ODI’s experts have been thinking about REDD. Leo Peskett seems very happy about it all. Peskett is not worried about financing REDD through the “global carbon markets”. He notes that some estimates state that up to US$13 billion could be available to fund REDD projects through carbon trading.
Peskett doesn’t seem concerned about the fact that carbon trading will not address climate change, since the trade in carbon credits means that the pollution continues somewhere else. Neither does he address the fact that carbon trade through REDD will allow continued emissions from fossil fuels, when the only way of stopping runaway climate change is to reduce emissions from fossil fuels, not to find new ways of allowing them to continue. Even on its own terms, creating a vast number of new carbon credits through REDD would be likely to flood the market, leading to a crash in the price.
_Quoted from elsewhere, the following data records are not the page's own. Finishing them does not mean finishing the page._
theorem State.genFilt_eq (s : State α ω) :
    s.genFilt M = { s.bankMasks M s.snap.levels with fbValid := true, fbKey := s.snapKey } := rfl

theorem onlyBuffers_bankMasks (k : Nat) (s : State α ω) : OnlyBuffers s (s.bankMasks M k) :=
  State.forLevels_induction (fun _ _ h => ⟨h.rest⟩) k s (OnlyBuffers.refl s)

/-- Mask `i` is written by the dispatch of level `i`, and by no other. -/
theorem State.planeAt_bankMasks (s : State α ω) {k : Nat} (hk : k ≤ 32) {i u v : Nat} (hi : i < k) (hu : u < s.n)
    (hv : v < s.n) :
    (s.bankMasks M k).planeAt M (.mask (levelIndex i)) u v
      = bandMask M.ops s.snap.levels s.snap.fmin s.snap.fmax i (radialFrequency M.ops s.n u v) := by
  induction k with
  | zero => exact absurd hi (Nat.not_lt_zero i)
  | succ k ih =>
    have hbuffers : OnlyBuffers s (s.bankMasks M k) := onlyBuffers_bankMasks k s
    rw [State.bankMasks_succ, State.genMask, State.planeAt_dispatchP M _ _ _ _ (by rwa [hbuffers.n]) (by rwa [hbuffers.n])]
    rcases Nat.lt_succ_iff_lt_or_eq.mp hi with hlt | rfl
    · have hne : levelIndex i ≠ levelIndex k := fun h => hlt.ne (levelIndex_injective (by omega) (by omega) h)
      rw [if_neg (fun h => hne (Plane.mask.inj h)), ih (by omega) hlt]
    · rw [if_pos rfl, hbuffers.snap, hbuffers.n]

/-! ## The bank under dispatches and writes (R231 of 43) -/

theorem bankHonest_of_invalid (h : s.fbValid = false) : BankHonest M s := fun hvalid => absurd (h.symm.trans hvalid) nofun

/-- The bank stays honest when its flag, its key and its masks stay, on the same canvas of the same session. -/
theorem BankHonest.of_masks (hs : BankHonest M s) (hsession : t.session = s.session) (hlogn : t.logn = s.logn)
    (hvalid : t.fbValid = s.fbValid) (hkey : t.fbKey = s.fbKey)
    (hmasks : ∀ i idx, validIndex idx → t.planeElem M (.mask i) idx = s.planeElem M (.mask i) idx) : BankHonest M t := by
  intro h
  obtain ⟨hopen, hlevels, hbank⟩ := hs (hvalid.symm.trans h)
  have hn : t.n = s.n := congrArg (2 ^ ·.val) hlogn
  rw [hsession, hkey, hn]
  refine ⟨hopen, hlevels, fun i hi u v hu hv => ?_⟩
  rw [State.planeAt, hn, hmasks _ _ (grid_valid hu hv)]
  exact hbank i hi u v hu hv

/-- A dispatch leaves the masks as they are when it writes a spectrum or another plane. -/
theorem macroInvariant_bankHonest : MacroInvariant (BankHonest M) where
  dispatchS _ _ hs := hs
  dispatchP {t d} lane hd hs := hs.of_masks rfl rfl rfl rfl fun i idx hidx => by
    rw [State.planeElem_dispatchP M t d lane _ idx hidx, if_neg (fun h => hd i h.1.symm)]
  parity _ hs := hs

/-- R231 of 43: what writes a plane need leave the bank honest only when the plane is no mask. -/
theorem bankHonest_planeTouched {d : Plane} (h : (∀ i, d ≠ .mask i) → BankHonest M s) : BankHonest M (s.planeTouched d) := by
  by_cases hd : ∀ i, d ≠ .mask i
  · rw [State.planeTouched_eq, decide_eq_true hd, Bool.and_true]
    exact h hd
  · rw [State.planeTouched_eq, decide_eq_false hd, Bool.and_false]
    exact bankHonest_of_invalid rfl

theorem BankHonest.writePlane (hs : BankHonest M s) {p : Plane} (hp : ∀ i, p ≠ .mask i) {idx : Nat} (hidx : validIndex idx)
    (v : α) : BankHonest M (s.writePlane p idx v) :=
  hs.of_masks rfl rfl rfl rfl fun i j hj => by
    rw [State.planeElem_writePlane M s p idx v _ j hidx hj, if_neg (fun h => hp i h.1.symm)]

/-- GENFILT makes the bank honest, whatever it was (R228, R231 of 43). -/
theorem bankHonest_genFilt (hs : s.session ≠ .uninitialized) (hlevels : s.snap.levels ≤ Config.pyrMax) :
    BankHonest M (s.genFilt M) := by
  have hbuffers : OnlyBuffers s (s.bankMasks M s.snap.levels) := onlyBuffers_bankMasks _ s
  have hn : (s.genFilt M).n = s.n := hbuffers.n
  refine fun _ => ⟨hbuffers.session.trans_ne hs, hlevels, fun i hi u v hu hv => ?_⟩
  rw [hn] at hu hv ⊢
  exact State.planeAt_bankMasks s (hlevels.trans Config.pyrMax_le) hi hu hv

/-! ## Commands -/

/-- INIT fails or starts a session (R252 of 44). -/
theorem Meaning.init_cases (h : Meaning.init M s = .next t) :
    (∃ e, t = s.failInit e) ∨ ∃ k, t = (s.startSession M k).complete := by
  unfold Meaning.init at h
  simp only at h
  split at h
  · cases h; exact .inl ⟨_, rfl⟩
  · split at h
    · cases h; exact .inl ⟨_, rfl⟩
    · cases h; exact .inr ⟨_, rfl⟩

/-- A command that checks its operands and then runs: what holds of an abandoned command and of every completed run. -/
theorem State.finish_bind_induction {β : Type} {r : Except CmdError β} {f : β → Except CmdError (State α ω)}
    {P : State α ω → Prop} (h : s.finish (r >>= f) = .next t) (habandon : ∀ e, P (s.abandon e))
    (hrun : ∀ x, r = .ok x → ∃ u, f x = .ok u ∧ P u.complete) : P t := by
  cases r with
  | error e => cases h; exact habandon e
  | ok x =>
    obtain ⟨u, hu, hcomplete⟩ := hrun x rfl
    have hnext : s.finish (f x) = .next t := h
    rw [hu] at hnext
    cases hnext
    exact hcomplete

section
variable [DecidableEq α]

/-- FRAME in `SteadyState` refreshes the bank from its own snapshot, and writes no mask otherwise (R229, R255). -/
theorem BankHonest.steadyFrame (hs : BankHonest M s) (hopen : s.session ≠ .uninitialized)
    (hlevels : s.snap.levels ≤ Config.pyrMax) : BankHonest M (s.steadyFrame M) := by
  have hinv : MacroInvariant fun t => OnlyBuffers s t ∧ BankHonest M t :=
    (macroInvariant_onlyBuffers s).and macroInvariant_bankHonest
  have hbank {u : State α ω} (hu : OnlyBuffers s u ∧ BankHonest M u) :
      OnlyBuffers s (u.refreshBank M) ∧ BankHonest M (u.refreshBank M) := by
    obtain ⟨hbuffers, hhonest⟩ := hu
    unfold State.refreshBank
    split
    · exact ⟨hbuffers, hhonest⟩
    · have hmasks : OnlyBuffers s (u.bankMasks M u.snap.levels) :=
        State.forLevels_induction (fun _ _ h => ⟨h.rest⟩) _ u hbuffers
      exact ⟨⟨hmasks.rest⟩, bankHonest_genFilt (hbuffers.session.trans_ne hopen) (hbuffers.snap ▸ hlevels)⟩
  exact (hinv.steadyFrame hbank ⟨OnlyBuffers.refl s, hs⟩).2

theorem BankHonest.frame (hs : BankHonest M s) (hlevels : s.snap.levels ≤ Config.pyrMax) (h : Meaning.frame M s = .next t) :
    BankHonest M t := by
  unfold Meaning.frame at h
  cases hsession : s.session with
  | uninitialized => rw [hsession] at h; cases h; exact hs
  | ready =>
    rw [hsession] at h
    cases h
    have hcopies : BankHonest M ((s.copyP M .lprev .lin).copyP M .lout .lin) :=
      macroInvariant_bankHonest.dispatchP _ nofun (macroInvariant_bankHonest.dispatchP _ nofun hs)
    intro hvalid
    obtain ⟨-, hkey, hbank⟩ := hcopies hvalid
    exact ⟨nofun, hkey, hbank⟩
  | steadyState => rw [hsession] at h; cases h; exact hs.steadyFrame (hsession ▸ nofun) hlevels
“Markets tend to seek out low risk scenarios,” says Peskett. This was in February 2008, when sub-prime loans, the credit crunch and the billions of dollars of bailouts were in full swing. The world’s financial system is melting down precisely because investors put other people’s money in extremely risky derivatives that they didn’t even understand themselves. The carbon market will be worse, because measuring carbon is almost impossible and there is no actual commodity that anyone can point to, at any point in the transaction.
To be fair, he raises some valid critiques of REDD – the risks that money flows will be taken by elites, for example, or that REDD just might help local communities achieve land rights. But if it is funded through the carbon trade, REDD will be a disaster.